De wereldconferentie tegen racisme van Durban heeft voorts ondanks
alle perikelen een aantal conclusies opgeleverd waar veel mee gedaan
kan worden. Het is een dik boekwerk geworden, op basis waarvan elk
land een "Nationaal Actieplan" moet opstellen. Daar kunnen we nog
jaren mee voort. Overigens is dat maar goed ook, want waarschijnlijk
zal er niet snel weer een anti-racisme conferentie georganiseerd
worden.
Nationaal Platform tegen Racisme en Discriminatie
In april 2001 is door minister Van Boxtel het Nationaal Platform tegen
Racisme en Discriminatie (NPRD) ingesteld. In dit Platform zitten
personen van zeer verschillende achtergronden. A titre personnel, dat
wil zeggen zonder dat ze een organisatie vertegenwoordigen en van die
organisatie instructies moeten krijgen. Zo verschillend dat het
onmogelijk zal zijn dat iedereen het over alles wat aan de orde komt
eens zal zijn. Dat men met elkaar aan tafel zit is op zich echter een
goede ontwikkeling.
Het Platform heeft de taak gekregen ontwikkelingen op het gebied van
racisme en discriminatie te bespreken en initiatieven ter bestrijding
ervan op elkaar af te stemmen. Bovendien zal het NPRD aanbevelingen
doen voor het Nationaal Actieplan. Dat is een behoorlijke klus. Als
het NPRD in staat is met een gezamenlijke mening te komen over de
aanbevelingen zou dat een mooie prestatie zijn. Zo ver is het nog
niet, want het plan is nog volop in bespreking. Het zal in elk geval
een stevige discussie worden. Dat is goed. Verschillen van mening
moeten worden uitgesproken, tegen het licht gehouden en gerespecteerd
worden. Een discussie in het Platform zou wel eens een model kunnen
zijn voor andere fora.
Kijkend naar de conclusies van Durban zien we ook hier dat Nederland
er wat de wetgeving betreft redelijk goed voorstaat. Daar hoeft niet
heel veel meer aan te gebeuren. Het gaat er nu om of we op de een of
andere manier in staat zijn de samenleving zo te beïnvloeden dat men
zich realiseert dat discriminatie eigenlijk nergens op slaat.

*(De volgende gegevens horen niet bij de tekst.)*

/-- R71, R128: RESTART gives a halted galley without a started line its next top depth, clears the released flag, starts the idle timer
afresh, turns cause BEHIND into REQUEST, and stages a new column where one is given; the film and every line not yet exposed must lie no
lower. A top, a column or a body length out of range is refused with RANGE. -/
def Obligations.RestartGivesANewTop : Prop :=
  (∀ (s : State) (g : GalleyId) (top : Nat), s.link.canTake = true → (s.galley g).state = .halted → s.page.state = .open →
    (s.galley g).started = false → top < s.page.depth → top < 65536 → s.page.high ≤ top + 1200 →
    (∀ l ∈ (s.galley g).closedLines, l.depth ≤ top) →
    exec (.restart (galleyByte g) (be16 top)) s
      = .next (s.noting ((s.setGalley g
          { (s.galley g).timerAfresh with
            topDepth := top, lastDepth := none, released := false
            cause := if (s.galley g).cause = some .behind then some .request else (s.galley g).cause }).answer 0x43
          (galleyByte g) .done []))) ∧
  (∀ (s : State) (g : GalleyId) (top xOffset measure : Nat), s.link.canTake = true → (s.galley g).state = .halted →
    s.page.state = .open → (s.galley g).started = false → top < s.page.depth → top < 65536 → s.page.high ≤ top + 1200 →
    (∀ l ∈ (s.galley g).closedLines, l.depth ≤ top) → 60 ≤ measure → measure ≤ 16000 →
    xOffset + measure ≤ s.page.width → s.page.width ≤ 14400 →
    exec (.restart (galleyByte g) (be16 top ++ be16 xOffset ++ be16 measure)) s
      = .next (s.noting ((s.setGalley g
          { (s.galley g).timerAfresh with
            topDepth := top, lastDepth := none, released := false
            cause := if (s.galley g).cause = some .behind then some .request else (s.galley g).cause
            staged :=
              if (s.galley g).pendingFlag then { (s.galley g).staged with xOffset := xOffset, measure := measure }
              else { (s.galley g).active with xOffset := xOffset, measure := measure }
            pendingFlag := true }).answer 0x43 (galleyByte g) .done []))) ∧
  (∀ (s : State) (g : GalleyId) (top : Nat), s.link.canTake = true → (s.galley g).state = .halted → s.page.state = .open →
    (s.galley g).started = false → top < s.page.depth → top < 65536 →
    (top + 1200 < s.page.high ∨ ∃ l ∈ (s.galley g).closedLines, top < l.depth) →
    exec (.restart (galleyByte g) (be16 top)) s = .next (s.answer 0x43 (galleyByte g) .behind [])) ∧
  (∀ (s : State) (g : GalleyId) (top : Nat), s.link.canTake = true → (s.galley g).state = .halted → s.page.state = .open →
    (s.galley g).started = false → s.page.depth ≤ top → top < 65536 →
    exec (.restart (galleyByte g) (be16 top)) s = .next (s.answer 0x43 (galleyByte g) .range [])) ∧
  (∀ (s : State) (g : GalleyId) (top xOffset measure : Nat), s.link.canTake = true → (s.galley g).state = .halted →
    s.page.state = .open → (s.galley g).started = false → top < 65536 → xOffset < 65536 → measure < 65536 →
    (s.page.depth ≤ top ∨ measure < 60 ∨ 16000 < measure ∨ s.page.width < xOffset + measure) →
    exec (.restart (galleyByte g) (be16 top ++ be16 xOffset ++ be16 measure)) s
      = .next (s.answer 0x43 (galleyByte g) .range [])) ∧
  (∀ (s : State) (g : GalleyId) (body : List Byte), s.link.canTake = true → (s.galley g).state = .halted →
    s.page.state = .open → (s.galley g).started = false → body.length ≠ 2 → body.length ≠ 6 →
    exec (.restart (galleyByte g) body) s = .next (s.answer 0x43 (galleyByte g) .range [])) ∧
  (∀ (s : State) (g : GalleyId) (body : List Byte), s.link.canTake = true → (s.galley g).state = .halted →
    s.page.state = .open → (s.galley g).started = true →
    exec (.restart (galleyByte g) body) s = .next (s.answer 0x43 (galleyByte g) .lineOpen [])) ∧
  (∀ (s : State) (g : GalleyId) (body : List Byte), s.link.canTake = true → (s.galley g).state = .halted →
    s.page.state ≠ .open → exec (.restart (galleyByte g) body) s = .next (s.answer 0x43 (galleyByte g) .noPage [])) ∧
  ∀ (s : State) (g : GalleyId) (body : List Byte), s.link.canTake = true → (s.galley g).state ≠ .halted →
    exec (.restart (galleyByte g) body) s = .next (s.answer 0x43 (galleyByte g) .state [])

Dat we
leren accepteren dat mensen verschillend zijn en verschillend denken.
Dat we met zn allen toch in staat zijn een samen-leving te vormen.
Dat is nog ver weg. Een cultuur verander je niet zo gemakkelijk, ook
niet met heel veel beleid. In elk geval is men het binnen het NPRD het
over één ding hartgrondig eens: discriminatie is een aantasting van de
menselijke waardigheid. Daar moet aan gewerkt worden. Daarom wil het
NPRD zich in de komende tijd vooral gaan richten op de
maatschappelijke ontwikkelingen die in Nederland aan de gang zijn. Het
Platform denkt na over mogelijkheden om een dialoog te initiëren en te
stimuleren, rekening houdend met het veranderde maatschappelijk
klimaat. Er worden ideeën ontwikkeld voor een campagne om
discriminatie op verschillende plaatsen in de samenleving aan de orde
te stellen. Dus niet door een TV-spotje of advertenties in kranten,
maar door concrete activiteiten bijvoorbeeld op de werkvloer en door
in scholen duidelijk te maken wat discriminatie kan betekenen voor
mensen die daar het slachtoffer van zijn. Kennelijk zijn we ons daar
nog steeds niet voldoende van bewust. Bewustheid is de eerste stap.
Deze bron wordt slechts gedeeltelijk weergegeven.